- [Task instructions]
The listing below is the input. Say how many of its lines contain "applied", giving the number alone.

- - - - - - -

/-- The flags that the results written in the present cycle set (R118). -/
def flagsNow (en : Engine) : BitVec 16 := (settle { cycleBefore en with flags := 0 } en.cycle).flags

/-- CLRFLG; a flag that is set in the same cycle stays set (R118). -/
def execClrflg (e : EngineId) (p : Pred) (mask : BitVec 11) (s : State) : Out :=
  .next (issue s e p fun en => { en with flags := (en.flags &&& ~~~(mask.setWidth 16)) ||| flagsNow (engine s e) })

/-- An instruction that takes effect whatever its predicate field (NOP, ENDROUND, REPEAT; R96). -/
def always : Pred := { n := false, p := 0 }

/-- NOP (R96). -/
def execNop (e : EngineId) (s : State) : Out := .next (issue s e always fun en => en)

/-- A REPEAT is well formed where it stands (R115). -/
def repeatOk (en : Engine) (pfield : BitVec 4) (len : Nat) : Bool :=
  pfield == 0 && decide (1 ≤ len) && match en.reps with
    | [] => true
    | [o] => decide (en.pc + 1 + len ≤ o.start + o.len)
    | _ => false

/-- REPEAT (R114, R115). -/
def execRepeatI (e : EngineId) (pfield : BitVec 4) (count : BitVec 10) (len : BitVec 10) (s : State) : Out :=
  .next (if canIssue s e then updEngine (fetchEcc s e) e fun en =>
    let en := settle en en.cycle
    if repeatOk en pfield len.toNat then
      { en with
        pc := en.pc + 1, cycle := en.cycle + 1, issued := en.issued + 1,
        reps := { start := en.pc + 1, len := len.toNat, iter := 0, last := count.toNat } :: en.reps }
    else nextWord (setFlags en fILL)
  else s)

/-- Index of the REPEAT level named: outer is a REPEAT that stands in no other, inner one that stands in its body
(R115; DEDUCED, notes/assumptions/8.md). -/
def repIndex (en : Engine) (outer : Bool) : Nat := ((en.reps.reverse[if outer then 0 else 1]?).map (·.iter)).getD 0

/-- RIDX (R115). -/
def execRidx (e : EngineId) (p : Pred) (rd : Reg) (outer : Bool) (s : State) : Out :=
  issueReg s e p 1 rd fun en => (BitVec.ofNat 32 (repIndex en outer), 0)

/-- ENDROUND: the engine issues nothing until the next tick (R54, R116). -/
def execEndround (e : EngineId) (s : State) : Out :=
  .next (issue s e always fun en => { en with ended := true })

/-! ### Hardware of the round -/

/-- RESULT_WRITEBACK: results due by a cycle are written (R91, R94). -/
def execResultWriteback (e : EngineId) (cycle : Nat) (s : State) : Out :=
  .next (updEngine s e fun en => settle en cycle)

/-- Removes the first message for a Sleeve. -/
def takeYoke (d : Nat) : List YokeMsg → Option (YokeMsg × List YokeMsg)
  | [] => none
  | m :: t => if m.dst = d then some (m, t) else (takeYoke d t).map fun r => (r.1, m :: r.2)

/-- YOKE_ARRIVAL: the oldest word under way to the Sleeve reaches its entry; with an uncorrectable error it is
delivered as empty (R68, R74). -/
def execYokeArrival (d : SleeveId) (ue : Bool) (s : State) : Out :=
  .next (match takeYoke d s.arr.yoke with
  | none => s
  | some (m, rest) =>
    let s := { s with arr := { s.arr with yoke := rest } }
    updSleeve s d fun x =>
      let r : YokeRx := { due := m.due, entry := m.entry, word := if ue then none else some m.word }
      { x with rx := x.rx ++ [r], sticky := if ue then setBit x.sticky 10 else x.sticky })

/-- Enters completed reductions: they are read from their cycle on (R71). -/
def addDone (s : State) (l : List RedDone) : State :=
  { s with arr := { s.arr with resNew := s.arr.resNew ++ l } }

/-- The slots of a cycle whose reductions have not completed. -/
def openSlots (s : State) (cycle : Nat) : List RedSlot :=
  (slotsNow s).filter fun t => t.cycle == cycle && !slotDone s t

/-- REDUCTION_RESULT for the slot of a cycle; an uncorrectable error writes NaN with mask 0 and raises RED_UE, a doubt
of controller scope (R71 to R74). -/
def execReductionResult (cycle : Nat) (ue : Bool) (s : State) : Out :=
  .next (match openSlots s cycle with
  | [] => s
  | l =>
    if ue then
      let s := addDone s (l.map fun t => { slotResult s t with value := f32NaN, mask := 0 })
      raiseCtrl { s with arr := { s.arr with arraySticky := setBit s.arr.arraySticky 0 } } 4
    else addDone s (l.map (slotResult s)))

/-- At a tick every reduction of the round has been written: the registers keep what completed last (R71). -/
def foldResults (s : State) : State :=
  let s := addDone s (((slotsNow s).filter fun t => !slotDone s t).map (slotResult s))
  let regs := (s.arr.resNew.map (·.res)).eraseDups
  let get (r : Nat) := resAfter r (tget 0 s.arr.res r, tget 0 s.arr.resMask r) s.arr.resNew
  { s with arr := { s.arr with
      res := regs.foldl (fun t r => tset 0 t r (get r).1) s.arr.res,
      resMask := regs.foldl (fun t r => tset 0 t r (get r).2) s.arr.resMask, resNew := [], reds := [], yoke := [] } }
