-- ==== Sys2Proof/Machine/Link.lean ====
section
/-! DEFINITION. The controller's side of a stage link (06): uplink frames, missed rounds and LINK_LOST, training and
discovery, the mailbox of the controller, and firmware loads. -/
namespace Sys2Proof.Machine

/-! ### Headers (R152) -/

/-- W_CODE of a timebase. -/
def wCodeOf (w : Nat) : Nat := if w = 4096 then 0 else if w = 8192 then 1 else 2

/-- The header of the frame that a port sends at this tick (R152). -/
def headerOf (s : State) (n : Nat) : Word :=
  let l := link s n
  let arm := armHeader s n
  let fast := ((linkBuf s n)[0x18]?).getD 0
  BitVec.ofNat 32 (b2n (commands s) * 2 ^ 31 + b2n (hemBit s n) * 2 ^ 30 + s.pair.unit % 2 * 2 ^ 29
    + fast.toNat % 2 * 2 ^ 28 + s.wheel.round.toNat % 64 * 2 ^ 22 + arm * 2 ^ 20
    + (if arm = 0 then 0 else s.arm.ident.toNat) * 2 ^ 12 + b2n (l.state == .training) * 2 ^ 10
    + wCodeOf s.wheel.w * 2 ^ 8)

/-- The training downlink payload of a port (R172). -/
def trainRt (n : Nat) (l : Link) : List Byte :=
  let late := decide (3 ≤ l.step)
  leBytes 1 n ++ leBytes 1 l.step ++ leBytes 2 (if late then l.tickAdvance else 0) ++ leBytes 2 (if late then l.coastSent else 0)
    ++ List.replicate 18 0

/-- Real-time payload of the frame that a port sends at this tick: in training the training payload, else the snapshot of
its downlink slot (R153, R172). -/
def frameRt (s : State) (n : Nat) : List Byte :=
  if (link s n).state == .training then trainRt n (link s n) else (linkBuf s n).take 24

/-- Downlink frames start: every port that drives its pair sends the header and payload of this tick (R148, R152, R153). -/
def latchHeaders (s : State) : State :=
  { s with links := s.links.map fun x =>
      if x.2.driving then (x.1, { x.2 with hdr := headerOf s x.1, dlRt := frameRt s x.1 }) else x }

/-- The downlink frame that a port sent at the last tick, from its header to its CRC (R147, R153). -/
def sentDown (s : State) (n : Nat) : List Byte :=
  let l := link s n
  let b := downBytes (mboxBytes s.wheel.w) l.hdr l.dlRt l.dlMbx
  b ++ wordBytes (crc32 b)

/-- The code groups of that frame from its preamble to its EOF; the running disparity is that which the idle before it left,
whose length the round decides (R145, R148). -/
def sentDownLine (s : State) (n : Nat) (rd : Bool) : List (BitVec 10) := burst rd 4 (sentDown s n)

/-! ### Training (R168 to R172) -/

/-- Timeout of a training step, rounds (R169). -/
def stepTimeout (k : Nat) : Nat := if k = 1 then 128 else if k = 4 then 64 else 32

/-- The port takes part in training (R187). -/
def enabledPort (s : State) (n : Nat) : Bool := pcfg s n 0x20 != 0

/-- Training of a port starts with LOCK (R169, R172). -/
def startTraining (s : State) (n : Nat) : State :=
  let s := updCtl (setPState s n .training) n fun c => { c with presSeen := false }
  updLink s n fun l => { l with
    driving := !s.boot.highZ, step := 1, stepRounds := 0, stepRun := 0, identity := [], delaySum := 0, delayCount := 0,
    tickAdvance := 0, missed := 0, again := l.again || l.lost || l.fwLoad == 2 }

/-- The pattern is loaded and the links may be trained (R168, R408). -/
def linksRun (s : State) : Bool :=
  domainRuns s && !s.boot.coldP0 && s.pat.p1.isNone

/-- TRAINING_WAVE: wave w trains ports 32w to 32w + 31 (R168). -/
def execTrainingWave (s : State) : Out :=
  .next (if linksRun s && !s.boot.waveOn && decide (s.boot.wave < 8) then
    let ports := (List.range 32).map fun j => 32 * s.boot.wave + j
    let s := forAll ports (fun s n =>
      if enabledPort s n && (link s n).state == .absent && !(link s n).lost then startTraining s n else s) s
    { s with boot := { s.boot with wave := s.boot.wave + 1, waveOn := true } }
  else s)

/-- A wave ends when no port of it is in training any more (R168). -/
def waveEnd (s : State) : State :=
  if s.boot.waveOn && !((List.range 32).any fun j => (link s (32 * (s.boot.wave - 1) + j)).state == .training) then
    { s with boot := { s.boot with waveOn := false } }
  else s

/-- All waves have ended (R172). -/
def wavesDone (s : State) : Bool := s.boot.wave == 8 && !s.boot.waveOn

/-- Ports that R172 trains. -/
def wantsTraining (s : State) (n : Nat) : Bool :=
  let l := link s n
  enabledPort s n && l.state != .training && (l.state == .absent || l.lost || (l.fwLoad == 2 && l.state == .absent))

/-- The port that R172 trains next: in ascending order, going on above the last one (notes/assumptions/22.md). -/
def nextTraining (s : State) : Option Nat :=
  let want := allPorts.filter (wantsTraining s)
  let above := match s.boot.lastTrain with
    | some k => want.find? fun n => decide (k < n)
    | none => want.head?
  above.orElse fun _ => want.head?

/-- RETRAIN_START (R172). -/
def execRetrainStart (n : PortId) (s : State) : Out :=
  .next (if linksRun s && wavesDone s && nextTraining s == some n.val
      && decide ((allPorts.filter fun k => (link s k).state == .training).length < 32) then
    updLink (startTraining { s with boot := { s.boot with lastTrain := some n.val } } n) n fun l => { l with fwDone := true }
  else s)

/-- A training step has timed out. -/
def trainLate (s : State) (n : Nat) : Bool :=
  let l := link s n
  l.state == .training && decide (stepTimeout l.step ≤ l.stepRounds)
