-- ==== Sys2Proof/Machine/Periph.lean ====
section
/-! DEFINITION. Two-wire controllers, timers and GPIO (14): R380 to R398, R403 to R405. -/
namespace Sys2Proof.Machine

/-! ### Two-wire controllers (R380 to R389) -/

/-- Two-wire controller c. -/
def twc (s : State) (c : Nat) : Tw := tget {} s.tws c
/-- Updates two-wire controller c. -/
def updTw (s : State) (c : Nat) (f : Tw → Tw) : State := { s with tws := tset {} s.tws c (f (twc s c)) }

/-- ENABLE of CTRL (R387). -/
def twEnabled (t : Tw) : Bool := hasBit t.ctrl 0
/-- A transaction runs: the head of the queue (R380). -/
def twRuns (t : Tw) : Bool := twEnabled t && !t.queue.isEmpty

/-- Status of a write of XFER (R183, R380, R387). -/
def xferStatus (t : Tw) (x : Xfer) : Nat :=
  if x.timeout.toNat = 0 ∨ 1000 < x.timeout.toNat ∨ 255 < x.wdata.length then stRange
  else if !twEnabled t || decide (4 ≤ t.queue.length) then stState
  else stOK

/-- A write of XFER queues a transaction under the next XFER_ID (R380). -/
def twXferWrite (s : State) (c : Nat) (x : Xfer) : Nat × State :=
  let st := xferStatus (twc s c) x
  (st, if st = stOK then updTw s c fun t => { t with count := t.count + 1, queue := t.queue ++ [(t.count + 1, x)] } else s)

/-- The timing in force, in units of 10 ns: LOW, HIGH, SETUP, HOLD and the samples of the filter (R381, R382). -/
def twTiming (t : Tw) : Nat × Nat × Nat × Nat × Nat :=
  if hasBit t.ctrl 11 then (t.div, t.div, t.div / 2, t.div / 4, t.ctrl.toNat / 2 ^ 14 % 16 + 1)
  else (t.scl.toNat / 65536, t.scl.toNat % 65536, t.data.toNat / 65536, t.data.toNat % 65536, 5)

/-- The SCL period in ns for a rise time of the bus in ns (R381, R382). -/
def twPeriod (t : Tw) (rise : Nat) : Nat :=
  let x := twTiming t
  (x.1 + x.2.1 + x.2.2.2.2) * 10 + rise

/-- RESULT of a completed transaction: XFER_ID, 2 reserved bytes and the TW_RESULT of R183 (R380). -/
def twResultBytes (id : Word) (status : Byte) (rdata : List Byte) : List Byte :=
  leBytes 2 id.toNat ++ [0, 0, status] ++ leBytes 1 rdata.length ++ [0, 0] ++ rdata

/-- A CTRL, timing or divider value takes effect (R383, R387). -/
def twApply (t : Tw) (sub : Nat) (v : Word) : Tw :=
  if sub = 1 then
    let t := { t with ctrl := v &&& 0x00FFFC01 }
    if hasBit t.ctrl 10 && t.alert then { t with sticky := setBit t.sticky 2 } else t
  else if sub = 2 then { t with scl := v }
  else if sub = 3 then { t with data := v }
  else { t with div := v.toNat % 65536 }

/-- The transaction that runs ends after its STOP, which leaves both lines high unless the bus is stuck; writes that waited for
it take effect (R380, R383, R385, R388). -/
def twEnd (t : Tw) (status : Byte) (rdata : List Byte) : Tw :=
  match t.queue with
  | [] => t
  | (id, x) :: rest =>
    let st := twStatus x status
    let k := st.toNat
    let t := { t with
      queue := rest, result := twResultBytes id st (twData x st rdata), sda := k != 6, scLine := true,
      sticky := setBitIf (k == 5) (setBitIf (k == 1 || k == 2) (setBitIf (k == 6) t.sticky 0) 3) 4 }
    t.later.foldl (fun t w => twApply t w.1 w.2) { t with later := [] }

/-- TW_TRANSACTION_DONE (R380). -/
def execTwTransactionDone (c : TwId) (status : TwStatus) (rdata : List Byte) (s : State) : Out :=
  .next (if twRuns (twc s c) then updTw s c fun t => twEnd t status rdata else s)

/-- STRETCH_TIMEOUT: SCL and SDA are released and the transaction ends with TIMEOUT (R384). -/
def execStretchTimeout (c : TwId) (s : State) : Out :=
  .next (if twRuns (twc s c) then updTw s c fun t =>
    let t := twEnd t 4 []
    { t with sticky := setBit t.sticky 1, sda := true, scLine := true }
  else s)

/-- A bus clear, and whether SDA is high after its STOP (R385). -/
def busClear (t : Tw) (sda : Bool) : Tw :=
  { t with clears := t.clears + 1, sda := sda, scLine := true, sticky := setBitIf (!sda) t.sticky 0 }

/-- A write of CLEAR: a bus clear while the controller is idle; ignored while a transaction runs (R383, R385). -/
def clearWrite (s : State) (c : Nat) (sda : Bool) : Nat × State :=
  (stOK, if twRuns (twc s c) then s else updTw s c fun t => busClear t sda)

/-- TW_ALERT: the level of TW_ALERTc_N (R386). -/
def execTwAlert (c : TwId) (low : Bool) (s : State) : Out :=
  .next (updTw s c fun t => { t with
    alert := low, sticky := setBitIf (low && hasBit t.ctrl 10) t.sticky 2 })

/-- The value of a timing object that the latest accepted write gives (R448). -/
def twLatest (t : Tw) (sub : Nat) : Word :=
  match (t.later.filter fun w => w.1 == sub).getLast? with
  | some w => w.2
  | none => if sub = 2 then t.scl else t.data

/-- Status of a write of CTRL, SCL_TIMING, DATA_TIMING or COMPAT_DIV (R381, R387, R389). -/
def twCtrlStatus (t : Tw) (sub : Nat) (v : Word) : Nat :=
  let fits (scl data : Word) : Bool :=
    decide (10 ≤ scl.toNat % 65536) && decide (data.toNat / 65536 + data.toNat % 65536 + 4 ≤ scl.toNat / 65536)
  if sub = 1 then (if v.toNat / 4096 % 4 = 3 then stRange else stOK)
  else if sub = 2 then (if fits v (twLatest t 3) then stOK else stRange)
  else if sub = 3 then (if fits (twLatest t 2) v then stOK else stRange)
  else if 10 ≤ v.toNat ∧ v.toNat ≤ 4095 then stOK else stRange

/-- A write of CTRL, SCL_TIMING, DATA_TIMING or COMPAT_DIV; while a transaction runs it waits for its STOP, but for CLEAR,
which is ignored then (R383). What SDA reads after a clear begun here is free. -/
def twCtrlWrite (s : State) (c sub : Nat) (v : Word) : Nat × State :=
  let st := twCtrlStatus (twc s c) sub v
  if st ≠ stOK then (st, s)
  else if twRuns (twc s c) then (stOK, updTw s c fun t => { t with later := t.later ++ [(sub, v)] })
  else
    let s := updTw s c fun t => twApply t sub v
    if sub = 1 && hasBit v 1 then
      let (b, s) := drawBool s
      (stOK, updTw s c fun t => busClear t b)
    else (stOK, s)

/-- STATUS of a two-wire controller (R388). -/
def twStatusWord (t : Tw) : Word :=
  setBitIf t.scLine (setBitIf t.sda (setBitIf t.alert (t.sticky ||| BitVec.ofNat 32 (Nat.min t.queue.length 4 * 65536)) 10) 9) 8

/-- A W1C write of STATUS (R9, R388). -/
def twStickyWrite (s : State) (c : Nat) (v : Word) : Nat × State :=
  (stOK, updTw s c fun t =>
    let gone := v &&& 0x1F
    let gone := if t.alert && hasBit t.ctrl 10 then clearBits gone 4 else gone
    let gone := if t.sda then gone else clearBits gone 1
    { t with sticky := clearBits t.sticky gone })

/-! ### Timers (R390 to R398) -/

/-- Timer channel t. -/
def tmr (s : State) (t : Nat) : Timer := tget {} s.timers t
/-- Updates timer channel t. -/
def updTmr (s : State) (t : Nat) (f : Timer → Timer) : State := { s with timers := tset {} s.timers t (f (tmr s t)) }
/-- A field of CTRL (R396). -/
def tcf (x : Timer) (lo n : Nat) : Nat := x.ctrl.toNat / 2 ^ lo % 2 ^ n
/-- ENABLE. -/
def tEnabled (x : Timer) : Bool := hasBit x.ctrl 31
/-- Channel that TRIG_SRC names (R392). -/
def trigSrc (s : State) (t : Nat) : Nat := t / 8 * 8 + tcf (tmr s t) 26 3
/-- The output of a channel: in PWM mode high while the count is below COMPARE (R390). -/
def tOut (x : Timer) : Bool := tcf x 12 2 == 2 && decide (x.count.toNat < x.compare.toNat)

/-- Level of a GPIO pin: what drives it, or what is applied from outside (R403). -/
def pinLevel (s : State) (p : Nat) : Bool :=
  let g := s.gpio
  let func := (tget 0 g.func (p / 8)).toNat / 2 ^ (4 * (p % 8)) % 16
  let out := if func < 2 then g.out.toNat.testBit p else tOut (tmr s p)
  let applied := g.pins.toNat.testBit p
  if s.boot.highZ then applied
  else if func = 0 then (if g.dir.toNat.testBit p then out else applied)
  else if func = 2 then out
  else out && applied

/-- The gates of a channel are open (R392). -/
def gatesOpen (s : State) (t : Nat) : Bool :=
  let x := tmr s t
  let pin := pinLevel s (tcf x 18 6)
  (!hasBit x.ctrl 14 || (pin == hasBit x.ctrl 15)) && (tcf x 29 2 != 1 || tOut (tmr s (trigSrc s t)))

/-- The channel counts in this cycle (R390, R392, R395). -/
def tRuns (s : State) (t : Nat) : Bool := tEnabled (tmr s t) && domainRuns s && gatesOpen s t

/-- Trigger events clock the channel in place of CLK (R392). -/
def trigClocked (s : State) (t : Nat) : Bool := tcf (tmr s t) 29 2 == 3
/-- The wheel tick clocks the channel (R390). -/
def tickClocked (s : State) (t : Nat) : Bool := !trigClocked s t && tcf (tmr s t) 10 2 == 1

/-- Channels of the group that act on an event of a channel (R392). -/
def listeners (s : State) (t evt act : Nat) : List Nat :=
  (List.range 8).filterMap fun j =>
    let u := t / 8 * 8 + j
    let x := tmr s u
    if u != t && tEnabled x && tcf x 29 2 == act && trigSrc s u == t && tcf x 25 1 == evt then some u else none

/-- What happens to a channel: a wrap, a compare event, a reset, an event of its clock. -/
inductive TEvent where
  | wrap | compare | zero | clock
  deriving DecidableEq, Repr

/-- Performs an event of a channel and what it triggers, to a depth of `k` channels (R390 to R392). -/
def tFire : Nat → TEvent → Nat → State → State
  | 0, _, _, s => s
  | k + 1, e, t, s =>
    let raise (evt : Nat) (s : State) : State :=
      let s := (listeners s t evt 2).foldl (fun s u => tFire k .zero u s) s
      (listeners s t evt 3).foldl (fun s u => if tRuns s u then tFire k .clock u s else s) s
    let x := tmr s t
    match e with
    | .wrap =>
      let s := updTmr s t fun x => { x with
        count := 0, period := x.prePeriod, compare := x.preCompare, sticky := setBit x.sticky 0 }
      let s := raise 0 s
      if x.preCompare = 0 then tFire k .compare t s else s
    | .compare => raise 1 (updTmr s t fun x => { x with count := x.compare, sticky := setBit x.sticky 1 })
    | .zero =>
      let s := updTmr s t fun x => { x with count := 0 }
      if x.compare = 0 then tFire k .compare t s else s
    | .clock =>
      if x.presc < tcf x 0 8 then updTmr s t fun x => { x with presc := x.presc + 1 }
      else
        let s := updTmr s t fun x => { x with presc := 0 }
        if x.count = x.period then tFire k .wrap t s
        else
          let s := updTmr s t fun x => { x with count := x.count + 1 }
          if x.count + 1 = x.compare then tFire k .compare t s else s

/-- Depth of trigger chains: the channels of a group, with the events of each. -/
def tDepth : Nat := 24

/-- TIMER_WRAP of a channel whose clock is outside the model's time (R390). -/
def execTimerWrap (t : TimerId) (s : State) : Out :=
  .next (if tRuns s t && !trigClocked s t && !tickClocked s t then tFire tDepth .wrap t s else s)

/-- COMPARE_EVENT of such a channel (R390). -/
def execCompareEvent (t : TimerId) (s : State) : Out :=
  .next (if tRuns s t && !trigClocked s t && !tickClocked s t then tFire tDepth .compare t s else s)

/-- The channels that the wheel tick clocks (R390). -/
def timersTick (s : State) : State :=
  (s.timers.map (·.1)).foldl (fun s t => if tickClocked s t && tRuns s t then tFire tDepth .clock t s else s) s

/-- The count after a number of steps that pass no wrap event; it wraps from PERIOD. -/
def tAdvance (s : State) (t steps : Nat) : State :=
  if tRuns s t && !trigClocked s t && !tickClocked s t then updTmr s t fun x => { x with
    count := BitVec.ofNat 32 ((x.count.toNat + steps) % (x.period.toNat + 1)) }
  else s

/-- CAPTURE_EDGE: the count enters the capture queue; a full queue sets CAP_OVF (R393). -/
def execCaptureEdge (t : TimerId) (steps : Nat) (s : State) : Out :=
  .next (let s := tAdvance s t steps
  let x := tmr s t
  if !tEnabled x || tcf x 12 2 != 1 || !domainRuns s then s
  else if x.caps.length < 4 then updTmr s t fun x => { x with caps := x.caps ++ [x.count] }
  else updTmr s t fun x => { x with sticky := setBit x.sticky 2 })

/-- A read of CAPTURE: the oldest entry, removed, or 0xFFFF_FFFF (R393). -/
def captureRead (s : State) (t : Nat) : Word × State :=
  match (tmr s t).caps with
  | [] => (0xFFFFFFFF, s)
  | c :: rest => (c, updTmr s t fun x => { x with caps := rest })

/-- Channel t and its odd partner form a cascade (R394). -/
def cascade (s : State) (t : Nat) : Bool :=
  t % 2 == 0 && trigClocked s (t + 1) && trigSrc s (t + 1) == t && tcf (tmr s (t + 1)) 25 1 == 0

/-- A read of COUNT; of a cascaded even channel it latches the partner's count (R394). -/
def countRead (s : State) (t : Nat) : Word × State :=
  ((tmr s t).count, if cascade s t then updTmr s (t + 1) fun x => { x with latched := x.count } else s)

- - - - - - -

- [Task answer]
5